Exercise details >> Write out the data once more, exactly as it reads.

Input >>
/-- A message that reaches the Keeper raises its event and is answered while a member is active: MCTP and PLDM requests with a
reply, the mailbox's MCTP command with vector 8 besides. SPDM: GET_VERSION restarts the transcript; each request and its reply
join it; KEY_EXCHANGE begins a session that FINISH secures, KEY_UPDATE and END_SESSION act on it. IDE_KM inside a secured
session programs a key, brings the stream into or out of the secure state. The bytes of replies are open. FENCE_REQUEST raises
the Keeper's event. (18_host_cxl.md R524, 18_host_cxl.md R525, 18_host_cxl.md R526, 20_keeper.md R552, 20_keeper.md R560,
20_keeper.md R566, 20_keeper.md R567, 22_fencing_maintenance_errors.md R595) -/
def Obligations.ManagementSessions : Prop :=
  (∀ (s : State) (msg : Bytes),
     s.answers = true ∨ (s.roleState ≠ 2 ∧ s.recovering = true) →
     s.hostUp = true →
     exec (.mailboxMctpCommand msg) s = .next ((s.heard.reply (Config.mctpReply msg)).msix 8)) ∧
  (∀ (s : State) (eid : B8),
     s.answers = true →
     exec (.setEndpointId eid) s = .next ((s.heard.modMember s.heard.activeMember (fun k => { k with eid := eid.toNat })).reply (Config.mctpReply [BitVec.ofNat 8 eid.toNat]))) ∧
  (∀ (s : State) (cmd : B8),
     s.answers = true ∨ (s.roleState ≠ 2 ∧ s.recovering = true) →
     exec (.pldmDiscovery cmd) s = .next (s.heard.reply (Config.pldmReply cmd.toNat []))) ∧
  (∀ (s : State) (msg : Bytes),
     s.answers = true →
     exec (.getVersion msg) s = .next ((s.heard.setSpdm {}).spdmAnswer 0x84 msg [])) ∧
  (∀ (s : State) (msg : Bytes),
     s.answers = true →
     exec (.getCapabilities msg) s = .next (s.heard.spdmAnswer 0xE1 msg [])) ∧
  (∀ (s : State) (msg : Bytes),
     s.answers = true →
     exec (.negotiateAlgorithms msg) s = .next (s.heard.spdmAnswer 0xE3 msg [])) ∧
  (∀ (s : State) (msg : Bytes),
     s.answers = true →
     exec (.getDigests msg) s = .next (s.heard.spdmAnswer 0x81 msg [])) ∧
  (∀ (s : State) (slot : B4) (off len : W16),
     s.answers = true →
     exec (.getCertificate slot off len) s = .next (s.heard.spdmAnswer 0x82 [] [slot.toNat, off.toNat, len.toNat])) ∧
  (∀ (s : State) (slot : B4) (msg : Bytes),
     s.answers = true →
     exec (.challenge slot msg) s = .next (s.heard.spdmAnswer 0x83 msg [slot.toNat])) ∧
  (∀ (s : State) (index : B8) (sig : Bool) (msg : Bytes),
     s.answers = true →
     exec (.getMeasurements index sig msg) s = .next (s.heard.spdmAnswer 0xE0 msg (sig.toNat :: (if index.toNat = 255 then [1, 2, 3, 4, 5] else if 1 ≤ index.toNat ∧ index.toNat ≤ 5 then [index.toNat] else []).map s.heard.measurement))) ∧
  (∀ (s : State) (msg : Bytes),
     s.answers = true →
     exec (.keyExchange msg) s = .next ((s.heard.setSpdm { s.heard.spdm with session := 1 }).spdmAnswer 0xE4 msg [])) ∧
  (∀ (s : State) (msg : Bytes),
     s.answers = true →
     exec (.finish msg) s = .next (if s.heard.spdm.session = 1 then (s.heard.setSpdm { s.heard.spdm with session := 2 }).spdmAnswer 0xE5 msg [1] else s.heard.spdmAnswer 0xE5 msg [0])) ∧
  (∀ (s : State) (op : B8),
     s.answers = true →
     exec (.keyUpdate op) s = .next (if s.heard.spdm.session = 2 then (s.heard.setSpdm { s.heard.spdm with updates := s.heard.spdm.updates + 1 }).spdmAnswer 0xE9 [] [op.toNat, 1] else s.heard.spdmAnswer 0xE9 [] [op.toNat, 0])) ∧
  (∀ (s : State),
     s.answers = true →
     exec (.heartbeat) s = .next (s.heard.spdmAnswer 0xE8 [] [s.heard.spdm.session])) ∧
  (∀ (s : State),
     s.answers = true →
     exec (.endSession) s = .next ((s.heard.setSpdm { s.heard.spdm with session := 0 }).spdmAnswer 0xEC [] [s.heard.spdm.session])) ∧
  (∀ (s : State) (io : Bool) (op : B2) (keyset : Bool) (key : Key),
     s.answers = true →
     s.heard.spdm.session = 2 →
     op.toNat = 0 →
     exec (.ideKm io op keyset key) s = .next ((s.heard.modPort (fun p => { p with ideKeys := Tab.put p.ideKeys (2 * (if io then 0 else 1) + keyset.toNat) key })).spdmAnswer 0xFE [] [1])) ∧
  (∀ (s : State) (io : Bool) (op : B2) (keyset : Bool) (key : Key),
     s.answers = true →
     s.heard.spdm.session = 2 →
     op.toNat = 1 →
     (Tab.find s.heard.port.ideKeys (2 * (if io then 0 else 1) + keyset.toNat)).isSome = true →
     exec (.ideKm io op keyset key) s = .next (((s.heard.setFlag rLstat (13 + if io then 0 else 1)).modPort (fun p => { p with ideDead := p.ideDead.filter (· ≠ if io then 0 else 1) })).spdmAnswer 0xFE [] [1])) ∧
  (∀ (s : State) (io : Bool) (op : B2) (keyset : Bool) (key : Key),
     s.answers = true →
     s.heard.spdm.session = 2 →
     op.toNat = 2 →
     exec (.ideKm io op keyset key) s = .next ((if s.heard.flag rLstat (13 + if io then 0 else 1) then s.heard.ideLeave (if io then 0 else 1) else s.heard).spdmAnswer 0xFE [] [1])) ∧
  (∀ (s : State) (io : Bool) (op : B2) (keyset : Bool) (key : Key),
     s.answers = true →
     s.heard.spdm.session = 2 →
     op.toNat = 3 →
     exec (.ideKm io op keyset key) s = .next (s.heard.spdmAnswer 0xFE [] [1])) ∧
  (∀ (s : State) (io : Bool) (op : B2) (keyset : Bool) (key : Key),
     s.answers = true →
     s.heard.spdm.session ≠ 2 →
     exec (.ideKm io op keyset key) s = .next (s.heard.spdmAnswer 0xFE [] [0])) ∧
  (∀ (s : State) (i : CoreIx),
     exec (.fenceRequest i) s = .next (s.raiseKeep 17))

Written solution >>
/-- A message that reaches the Keeper raises its event and is answered while a member is active: MCTP and PLDM requests with a
reply, the mailbox's MCTP command with vector 8 besides. SPDM: GET_VERSION restarts the transcript; each request and its reply
join it; KEY_EXCHANGE begins a session that FINISH secures, KEY_UPDATE and END_SESSION act on it. IDE_KM inside a secured
session programs a key, brings the stream into or out of the secure state. The bytes of replies are open. FENCE_REQUEST raises
the Keeper's event. (18_host_cxl.md R524, 18_host_cxl.md R525, 18_host_cxl.md R526, 20_keeper.md R552, 20_keeper.md R560,
20_keeper.md R566, 20_keeper.md R567, 22_fencing_maintenance_errors.md R595) -/
def Obligations.ManagementSessions : Prop :=
  (∀ (s : State) (msg : Bytes),
     s.answers = true ∨ (s.roleState ≠ 2 ∧ s.recovering = true) →
     s.hostUp = true →
     exec (.mailboxMctpCommand msg) s = .next ((s.heard.reply (Config.mctpReply msg)).msix 8)) ∧
  (∀ (s : State) (eid : B8),
     s.answers = true →
     exec (.setEndpointId eid) s = .next ((s.heard.modMember s.heard.activeMember (fun k => { k with eid := eid.toNat })).reply (Config.mctpReply [BitVec.ofNat 8 eid.toNat]))) ∧
  (∀ (s : State) (cmd : B8),
     s.answers = true ∨ (s.roleState ≠ 2 ∧ s.recovering = true) →
     exec (.pldmDiscovery cmd) s = .next (s.heard.reply (Config.pldmReply cmd.toNat []))) ∧
  (∀ (s : State) (msg : Bytes),
     s.answers = true →
     exec (.getVersion msg) s = .next ((s.heard.setSpdm {}).spdmAnswer 0x84 msg [])) ∧
  (∀ (s : State) (msg : Bytes),
     s.answers = true →
     exec (.getCapabilities msg) s = .next (s.heard.spdmAnswer 0xE1 msg [])) ∧
  (∀ (s : State) (msg : Bytes),
     s.answers = true →
     exec (.negotiateAlgorithms msg) s = .next (s.heard.spdmAnswer 0xE3 msg [])) ∧
  (∀ (s : State) (msg : Bytes),
     s.answers = true →
     exec (.getDigests msg) s = .next (s.heard.spdmAnswer 0x81 msg [])) ∧
  (∀ (s : State) (slot : B4) (off len : W16),
     s.answers = true →
     exec (.getCertificate slot off len) s = .next (s.heard.spdmAnswer 0x82 [] [slot.toNat, off.toNat, len.toNat])) ∧
  (∀ (s : State) (slot : B4) (msg : Bytes),
     s.answers = true →
     exec (.challenge slot msg) s = .next (s.heard.spdmAnswer 0x83 msg [slot.toNat])) ∧
  (∀ (s : State) (index : B8) (sig : Bool) (msg : Bytes),
     s.answers = true →
     exec (.getMeasurements index sig msg) s = .next (s.heard.spdmAnswer 0xE0 msg (sig.toNat :: (if index.toNat = 255 then [1, 2, 3, 4, 5] else if 1 ≤ index.toNat ∧ index.toNat ≤ 5 then [index.toNat] else []).map s.heard.measurement))) ∧
  (∀ (s : State) (msg : Bytes),
     s.answers = true →
     exec (.keyExchange msg) s = .next ((s.heard.setSpdm { s.heard.spdm with session := 1 }).spdmAnswer 0xE4 msg [])) ∧
  (∀ (s : State) (msg : Bytes),
     s.answers = true →
     exec (.finish msg) s = .next (if s.heard.spdm.session = 1 then (s.heard.setSpdm { s.heard.spdm with session := 2 }).spdmAnswer 0xE5 msg [1] else s.heard.spdmAnswer 0xE5 msg [0])) ∧
  (∀ (s : State) (op : B8),
     s.answers = true →
     exec (.keyUpdate op) s = .next (if s.heard.spdm.session = 2 then (s.heard.setSpdm { s.heard.spdm with updates := s.heard.spdm.updates + 1 }).spdmAnswer 0xE9 [] [op.toNat, 1] else s.heard.spdmAnswer 0xE9 [] [op.toNat, 0])) ∧
  (∀ (s : State),
     s.answers = true →
     exec (.heartbeat) s = .next (s.heard.spdmAnswer 0xE8 [] [s.heard.spdm.session])) ∧
  (∀ (s : State),
     s.answers = true →
     exec (.endSession) s = .next ((s.heard.setSpdm { s.heard.spdm with session := 0 }).spdmAnswer 0xEC [] [s.heard.spdm.session])) ∧
  (∀ (s : State) (io : Bool) (op : B2) (keyset : Bool) (key : Key),
     s.answers = true →
     s.heard.spdm.session = 2 →
     op.toNat = 0 →
     exec (.ideKm io op keyset key) s = .next ((s.heard.modPort (fun p => { p with ideKeys := Tab.put p.ideKeys (2 * (if io then 0 else 1) + keyset.toNat) key })).spdmAnswer 0xFE [] [1])) ∧
  (∀ (s : State) (io : Bool) (op : B2) (keyset : Bool) (key : Key),
     s.answers = true →
     s.heard.spdm.session = 2 →
     op.toNat = 1 →
     (Tab.find s.heard.port.ideKeys (2 * (if io then 0 else 1) + keyset.toNat)).isSome = true →
     exec (.ideKm io op keyset key) s = .next (((s.heard.setFlag rLstat (13 + if io then 0 else 1)).modPort (fun p => { p with ideDead := p.ideDead.filter (· ≠ if io then 0 else 1) })).spdmAnswer 0xFE [] [1])) ∧
  (∀ (s : State) (io : Bool) (op : B2) (keyset : Bool) (key : Key),
     s.answers = true →
     s.heard.spdm.session = 2 →
     op.toNat = 2 →
     exec (.ideKm io op keyset key) s = .next ((if s.heard.flag rLstat (13 + if io then 0 else 1) then s.heard.ideLeave (if io then 0 else 1) else s.heard).spdmAnswer 0xFE [] [1])) ∧
  (∀ (s : State) (io : Bool) (op : B2) (keyset : Bool) (key : Key),
     s.answers = true →
     s.heard.spdm.session = 2 →
     op.toNat = 3 →
     exec (.ideKm io op keyset key) s = .next (s.heard.spdmAnswer 0xFE [] [1])) ∧
  (∀ (s : State) (io : Bool) (op : B2) (keyset : Bool) (key : Key),
     s.answers = true →
     s.heard.spdm.session ≠ 2 →
     exec (.ideKm io op keyset key) s = .next (s.heard.spdmAnswer 0xFE [] [0])) ∧
  (∀ (s : State) (i : CoreIx),
     exec (.fenceRequest i) s = .next (s.raiseKeep 17))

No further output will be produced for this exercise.